··· Data to use

-- ==== Sys2Proof/Tests/Slice0.lean ====
section
/-!
SUPPORT. The model's own tests, with their sources, and a witness for each statement that has hypotheses.
-/

namespace Sys2Proof.Machine.Tests

/-! ## Small states -/

/-- The ready state R0 of 95_test_vectors.md section 3: reset and the init step. -/
def ready : State := { State.reset with phase := .idle, rctab := some primaryTable }

/-- The ready state with a word accepted and not completed. -/
def busyWith (w : Word) : State := { ready with phase := .busy, cmd := w }

/-- The primary table with one entry overwritten. -/
def spoiled (k : Fin 29) (v : Byte) : RcTable := primaryTable.set k v

/-- Whether an outcome is a next state with a property. -/
def nextIs (o : Host.Outcome State Fault Refusal) (p : State → Bool) : Bool :=
  match o with
  | .next t => p t
  | _ => false

/-- Whether an outcome is a given fault. -/
def faultIs (o : Host.Outcome State Fault Refusal) (f : Fault) : Bool :=
  match o with
  | .fault g => g == f
  | _ => false

/-! ## Well-formedness: the check refuses an ill-formed term (R64) -/

theorem test_wf_rcon_28 : wellFormed (.rcon 28#8) = true := by decide
theorem test_wf_rcon_29_refused : wellFormed (.rcon 29#8) = false := by decide
theorem test_wf_refrd_28 : wellFormed (.refrd 28#8) = true := by decide
theorem test_wf_refrd_255_refused : wellFormed (.refrd 255#8) = false := by decide

/-! ## Decoding: words written out bit by bit from R62 -/

theorem test_decode_gfmul :
    decode 0b0001_000000000000_01010111_10000011#32 = .cmd (.gfmul 0x57#8 0x83#8) := by decide
theorem test_decode_rcon :
    decode 0b0010_000000000000_00000000_00011100#32 = .cmd (.rcon 28#8) := by decide
theorem test_decode_rconalt :
    decode 0b0011_000000000000_00000000_11111111#32 = .cmd (.rconalt 255#8) := by decide
theorem test_decode_refrd :
    decode 0b0100_000000000000_00000000_00001100#32 = .cmd (.refrd 12#8) := by decide
theorem test_decode_validate :
    decode 0b0101_000000000000_00000000_00000000#32 = .cmd .validate := by decide
theorem test_decode_xcheck :
    decode 0b0110_000000000000_00000000_00000000#32 = .cmd .xcheck := by decide
/-- V6: every illegal and out-of-range row. -/
theorem test_decode_v6 :
    decode 0x00000000#32 = .illegal ∧ decode 0x70000000#32 = .illegal ∧
    decode 0x80000000#32 = .illegal ∧ decode 0xF0000000#32 = .illegal ∧
    decode 0x10010000#32 = .illegal ∧ decode 0x6FFFFFFF#32 = .illegal ∧
    decode 0x20FF00FF#32 = .illegal ∧ decode 0x2000001D#32 = .outOfRange := by decide
/-- V3, V4, V5. -/
theorem test_decode_v3_v5 :
    decode 0x400000FF#32 = .outOfRange ∧ decode 0x20000100#32 = .illegal ∧
    decode 0x3000FF00#32 = .illegal ∧ decode 0x50000001#32 = .illegal ∧
    decode 0x60000100#32 = .illegal := by decide
/-- R47: the word 0x2000001C lies on the bus as 1C 00 00 20. -/
theorem test_decode_lanes :
    decodeBytes [0x1C#8, 0x00#8, 0x00#8, 0x20#8, 0xAA#8] = some (.cmd (.rcon 28#8), [0xAA#8]) := by decide
theorem test_decode_table_word : decodeTableWord 32 0x10005713 = some (.gfmul 0x57#8 0x13#8) := by decide
theorem test_encode_gfmul : encode (.gfmul 0x57#8 0x83#8) = 0x10005783#32 := by decide
theorem test_encode_refrd : encode (.refrd 12#8) = 0x4000000C#32 := by decide

/-! ## Arithmetic: V1, V2, V4 -/

theorem test_gfmul_57_83 : gfmul 0x57#8 0x83#8 = 0xC1#8 := by decide
theorem test_gfmul_v1 :
    gfmul 0x57#8 0x13#8 = 0xFE#8 ∧ gfmul 0x80#8 0x80#8 = 0x9A#8 ∧ gfmul 0xFF#8 0xFF#8 = 0x13#8 ∧
    gfmul 0x53#8 0xCA#8 = 0x01#8 ∧ gfmul 0x8D#8 0x8D#8 = 0xCB#8 ∧ gfmul 0x00#8 0xFF#8 = 0x00#8 := by decide
theorem test_xtime_v2 : gfmul 0x02#8 0x80#8 = 0x1B#8 ∧ gfmul 0x02#8 0xFF#8 = 0xE5#8 := by decide
theorem test_compute_rc_v4 :
    computeRc 0#8 = 0x8D#8 ∧ computeRc 29#8 = 0xC5#8 ∧ computeRc 30#8 = 0x91#8 ∧
    computeRc 49#8 = 0xE8#8 := by decide +kernel
theorem test_compute_rc_255 : computeRc 255#8 = 0x8D#8 := by decide +kernel

/-! ## One command, one step: the result after the core's turn -/

/-- P1: gfmul 0x57, 0x83. -/
theorem test_gfmul_step :
    nextIs (coreTurn (busyWith 0x10005783#32))
      (fun t => t.res == 0xC1#8 && statusWord t == 0x00000005#32) = true := by decide
/-- S4: rcon 9. -/
theorem test_rcon_step : nextIs (coreTurn (busyWith 0x20000009#32)) (fun t => t.res == 0x36#8) = true := by
  decide
/-- R91: rcon 28 is the last entry. -/
theorem test_rcon_last : nextIs (coreTurn (busyWith 0x2000001C#32)) (fun t => t.res == 0xC5#8) = true := by
  decide +kernel
/-- R94: rconalt 10. -/
theorem test_rconalt_step :
    nextIs (coreTurn (busyWith 0x3000000A#32)) (fun t => t.res == 0x36#8) = true := by decide
/-- R92: refrd 12. -/
theorem test_refrd_step : nextIs (coreTurn (busyWith 0x4000000C#32)) (fun t => t.res == 0xAB#8) = true := by
  decide
/-- V5: validate passes. -/
theorem test_validate_step :
    nextIs (coreTurn (busyWith 0x50000000#32)) (fun t => t.res == 0x1D#8 && !t.errMismatch) = true := by
  decide
/-- R110: a table spoiled at index 3 fails there. -/
theorem test_validate_mismatch :
    nextIs (exec .validate { busyWith 0x50000000#32 with rctab := some (spoiled 3 0xFF#8) })
      (fun t => t.res == 3#8 && t.errMismatch) = true := by decide
/-- V5: xcheck passes. -/
theorem test_xcheck_step :
    nextIs (coreTurn (busyWith 0x60000000#32)) (fun t => t.res == 0x1D#8 && !t.errMismatch) = true := by
  decide
/-- R111: a table spoiled at index 0 fails there, although RES then reads 0x00. -/
theorem test_xcheck_mismatch :
    nextIs (exec .xcheck { busyWith 0x60000000#32 with rctab := some (spoiled 0 0x8D#8) })
      (fun t => t.res == 0#8 && t.errMismatch) = true := by decide
/-- The host's question: a placed word runs as the first step after reset, and the step is exec's. -/
theorem test_fetch_word_runs :
    nextIs (step (State.reset.withFetchWord 32 0x60000000))
      (fun t => t.res == 0x1D#8 && t.done && t.phase == .idle) = true := by decide

/-! ## The lifecycle and the window: P3, P4, V7 with BASE = 0x40000000 -/

/-- P4: the init step from reset. -/
theorem test_init_step : nextIs (step State.reset) (fun t => statusWord t == 0x00000001#32) = true := by
  decide
/-- P1: after the CMD write, STATUS reads BUSY and RESULT is stale. -/
theorem test_accept :
    nextIs (hostWrite 0x40000000 0x40000000 4 0x10005783#32 ready)
      (fun t => statusWord t == 0x00000003#32 && t.res == 0#8) = true := by decide
/-- P4: the all-zero word is illegal. -/
theorem test_accept_illegal :
    nextIs (hostWrite 0x40000000 0x40000000 4 0x00000000#32 { ready with done := true })
      (fun t => statusWord t == 0x00000009#32) = true := by decide
/-- P2: RCON 29 is out of range. -/
theorem test_accept_range :
    nextIs (hostWrite 0x40000000 0x40000000 4 0x2000001D#32 { ready with done := true })
      (fun t => statusWord t == 0x00000011#32 && t.cmd == 0x2000001D#32) = true := by decide
/-- P3 (b): a second write while BUSY is dropped. -/
theorem test_overrun :
    nextIs (hostWrite 0x40000000 0x40000000 4 0x40000009#32 (busyWith 0x10005713#32))
      (fun t => t.cmd == 0x10005713#32 && t.errOverrun && t.phase == .busy) = true := by decide
/-- V7: STATUS writes. -/
theorem test_status_write :
    nextIs (hostWrite 0x40000000 0x40000008 4 0x00000004#32 { ready with done := true })
      (fun t => statusWord t == 0x00000001#32) = true ∧
    nextIs (hostWrite 0x40000000 0x40000008 4 0xFFFFFF83#32 { ready with done := true })
      (fun t => statusWord t == 0x00000005#32) = true := by decide
/-- V7: the accesses that fault. -/
theorem test_access_faults :
    faultIs (hostWrite 0x40000000 0x40000004 4 0x12#32 ready) (.accessFault 0x40000004 4 .write) = true ∧
    faultIs (hostRead 0x40000000 0x4000000C 4 ready) (.accessFault 0x4000000C 4 .read) = true ∧
    faultIs (hostRead 0x40000000 0x40000008 1 ready) (.accessFault 0x40000008 1 .read) = true ∧
    faultIs (hostRead 0x40000000 0x40000002 4 ready) (.accessFault 0x40000002 4 .read) = true := by decide
/-- V7: CMD and RESULT read after a completed xcheck. -/
theorem test_reads :
    nextIs (hostRead 0x40000000 0x40000000 4 { ready with cmd := 0x60000000#32, res := 0x1D#8 })
      (fun t => t.readback == some 0x60000000#32) = true ∧
    nextIs (hostRead 0x40000000 0x40000004 4 { ready with cmd := 0x60000000#32, res := 0x1D#8 })
      (fun t => t.readback == some 0x0000001D#32) = true := by decide
/-- V7: STATUS in FAILED. -/
theorem test_status_failed : statusWord { ready with phase := .failed } = 0x00000080#32 := by decide
/-- P4: a reset while BUSY. -/
theorem test_reset_event :
    nextIs (takeEvent 0x40000000 .reset (busyWith 0x10005783#32))
      (fun t => statusWord t == 0#32 && t.cmd == 0#32 && t.rctab == none) = true := by decide

/-! ## The assembler and the host lines (R74 to R76, P1) -/

theorem test_assemble_text :
    assembleText "gfmul 0x57, 0x83" = some 0x10005783#32 ∧ assembleText "rconalt 10" = some 0x3000000A#32 ∧
    assembleText "xcheck" = some 0x60000000#32 ∧ assembleText ".word 0x2000001D" = some 0x2000001D#32 := by
  decide
theorem test_assemble_refuses :
    assembleText "rcon 29" = none ∧ assembleText "gfmul 256, 0" = none ∧ assembleText "gfmul 1" = none ∧
    assembleText "nop" = none := by decide
theorem test_assemble_xtime : assembleText "xtime 0xC1" = some 0x100002C1#32 := by decide
theorem test_exec_line :
    lineEvents 0x100 1 (.exec 0x10005783#32) =
      [.write 0x100 4 0x10005783#32, .read 0x108 4, .read 0x104 4] := by decide
theorem test_wait_lines :
    waitEnds 0x00000003#32 = false ∧ waitEnds 0x00000005#32 = true ∧ waitreadyEnds 0x00000000#32 = false ∧
    waitreadyEnds 0x00000001#32 = true ∧ waitreadyEnds 0x00000080#32 = true := by decide

/-! ## Witnesses: for each statement with hypotheses, a state and operands that meet them all -/

theorem ready_runInv : RunInv ready := by
  simp [RunInv, tableOk, latchOk, ready]

theorem busyWith_runInv {w : Word} (h : isCommand (decode w) = true) : RunInv (busyWith w) := by
  simp [RunInv, tableOk, latchOk, ready, busyWith, h]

······

In which lines of the records does the word "hypotheses" appear? Copy each of them.

- [Reply to the exercise]
SUPPORT. The model's own tests, with their sources, and a witness for each statement that has hypotheses.
/-! ## Witnesses: for each statement with hypotheses, a state and operands that meet them all -/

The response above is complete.